Abstract

BACKGROUND: There is a great need for a new drug delivery system that provides higher sustained exposure of the anticancer drug to the peritoneal surface or lymphatics with a lower systemic toxicity. Intraperitoneal chemotherapy will be an effective therapeutic strategy for disseminated microscopic disease and small miliary nodules remaining on the peritoneal surface after surgery. The auther has made a fluorouracil-polyglycolic acid composite disk (Fu-PGA disk) for a more effective intraperitoneal chemotherapeutic agent.
METHODS
The Fu-PGA disk(s) was (were) inserted in the peritoneal cavity of a rat, and a pharmacokinetic study was performed to measure fluorouracil concentration in the peritoneal fluid, plasma, liver, kidney and heart tissue at day 1, day 3, day 7, and day 14 after administration of the agent.
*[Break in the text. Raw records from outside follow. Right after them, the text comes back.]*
-- ==== Sys2Proof/Syntax.lean ====
section
/-!
DEFINITION. The commands the block takes from outside and the events that step it: one constructor of `Instr`
for each row of spec/opcode_table.json, with the operands its rule needs (a phase, a rail, a source number; the
sample or measurement the event rests on; the message of an object-protocol transaction).
-/

namespace Sys2Proof

/-- The sampled inputs of the part: what FRAME_TICK takes in at a tick (R39). -/
inductive Sig where
  /-- rising edges of the 32.768 kHz clock since the last tick -/
  | rtcEdges
  /-- SYNC_IN frequency measured, in Hz; 0 when absent -/
  | syncHz
  /-- phase error to SYNC_IN, in 0.1 ns -/
  | syncPhase
  /-- PLL lock -/
  | pllLock
  /-- a crystal edge was seen since the last tick -/
  | xtalEdge
  /-- crystal edges are within ±0.5 % of 25 MHz -/
  | xtalInTol
  /-- FCLK measured against the crystal, in Hz -/
  | fclkHz
  /-- CRES frame mean, in 10 mV -/
  | cres
  /-- frame mean of the output voltage of a rail (by rail ID), in VCODE -/
  | railV
  /-- frame mean of the output current of an auxiliary buck, in mA -/
  | railI
  /-- IMONn − REFIN at the tick, in mV -/
  | imon
  /-- the ADC of a rail is at full scale -/
  | railFs
  /-- VSNS_MRmN against AGND, in mV -/
  | railN
  /-- input voltage VINSi, in mV -/
  | vins
  /-- input voltage of an auxiliary buck, in mV -/
  | abVin
  /-- high-side current sense of an auxiliary buck, in mA -/
  | abHs
  /-- SFLTm is high -/
  | sflt
  /-- the pad of SEN_MRm reads high (R274, R381) -/
  | senMr
  /-- REIN_IN is asserted -/
  | reinIn
  /-- sample of SNS_SCc, in 0.5 mV -/
  | scRaw
  /-- PG_SCc is high -/
  | scPgIn
  /-- YARD is low -/
  | yardLow
  /-- EARLY_N is high -/
  | earlyN
  /-- LATE_N is high -/
  | lateN
  /-- frame mean of HS_VIN, in mV -/
  | hsVin
  /-- frame mean of HS_SRC, in mV -/
  | hsSrc
  /-- frame mean of the shunt voltage, in µV -/
  | hsShunt
  /-- frame mean of HS_ISN, in mV -/
  | hsIsn
  /-- HS_GATE reads back above HS_SRC + 4 V -/
  | hsGate
  /-- frame mean of VIN_MGT, in mV -/
  | vinMgt
  /-- housekeeping channel i as converted: 1/16 °C after its trim for channels 0 to 12, µA for 52 to 61, µV for the others (TMONs in µV) -/
  | hk
  /-- count of ring-oscillator sensor i over its window -/
  | roCount
  /-- DXPd against DXNd, in mV -/
  | dxp
  /-- offset found by the converter's calibration, in µV -/
  | calOff
  /-- gain error found by the converter's calibration, in ppm -/
  | calGain
  /-- frame mean of the pack shunt converter, in codes of 25 A ÷ 32,768 -/
  | ipackCode
  /-- PACK_ISN, in mV -/
  | packIsn
  /-- frame mean of PACK_P, in mV -/
  | packP
  /-- PACK_PRES is high -/
  | packPres
  /-- frame mean of VBUS, in mV -/
  | vbus
  /-- frame mean of VPP, in mV -/
  | vpp
  /-- frame mean of the current that VPP draws from its source, in mA -/
  | isrc
  /-- frame mean of the charger's output current, in mA -/
  | ichg
  /-- current of VBUS into the device, in mA -/
  | ibus
  /-- voltage of the MAIN supply balls, in mV -/
  | vinMain
  /-- CLAIM is high -/
  | claim
  deriving DecidableEq, Repr

/-- One sample: which input, which of its lines, and the value read. -/
structure Sample where
  sig : Sig
  line : Nat
  value : Int
  deriving DecidableEq, Repr

/-- What a CAN frame shows beside its message (R560): an FD frame or not, marker, kind, destination and source. No destination stands for the
device's own node ID. -/
structure CanId where
  fd : Bool := true
  marker : Nat := 0x165
  kind : Nat := 4
  dst : Option Nat := none
  src : Nat := 0
  deriving DecidableEq, Repr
The myelosuppressive action of this composite was also determined following its administration.
RESULTS
After administration of the Fu-PGA disks, the 5-Fu concentration of the peritoneal fluid of the rat was much higher than that of the plasma. Also, the 5-Fu concentrations of the liver, kidney and heart tissue were very low. The numbers of white cells and platelets decreased after administration of the Fu-PGA disks, but they were almost recovered to normal range at day 14th. Only focal necrosis around the central veins of the liver and minimal vacuolar degeneration in the proximal tubules of the kidney were observed microscopically.
CONCLUSION
This animal study suggests that the Fu-PGA composite can be used as a new biodegradable drug delivery system for releasing the drug in a controlled manner with the peritoneum as its target. This Fu-PGA device may overcome some of the disadvantages of conventional anticancer chemotherapy and improve the efficacy of intraperitoneal chemotherapy.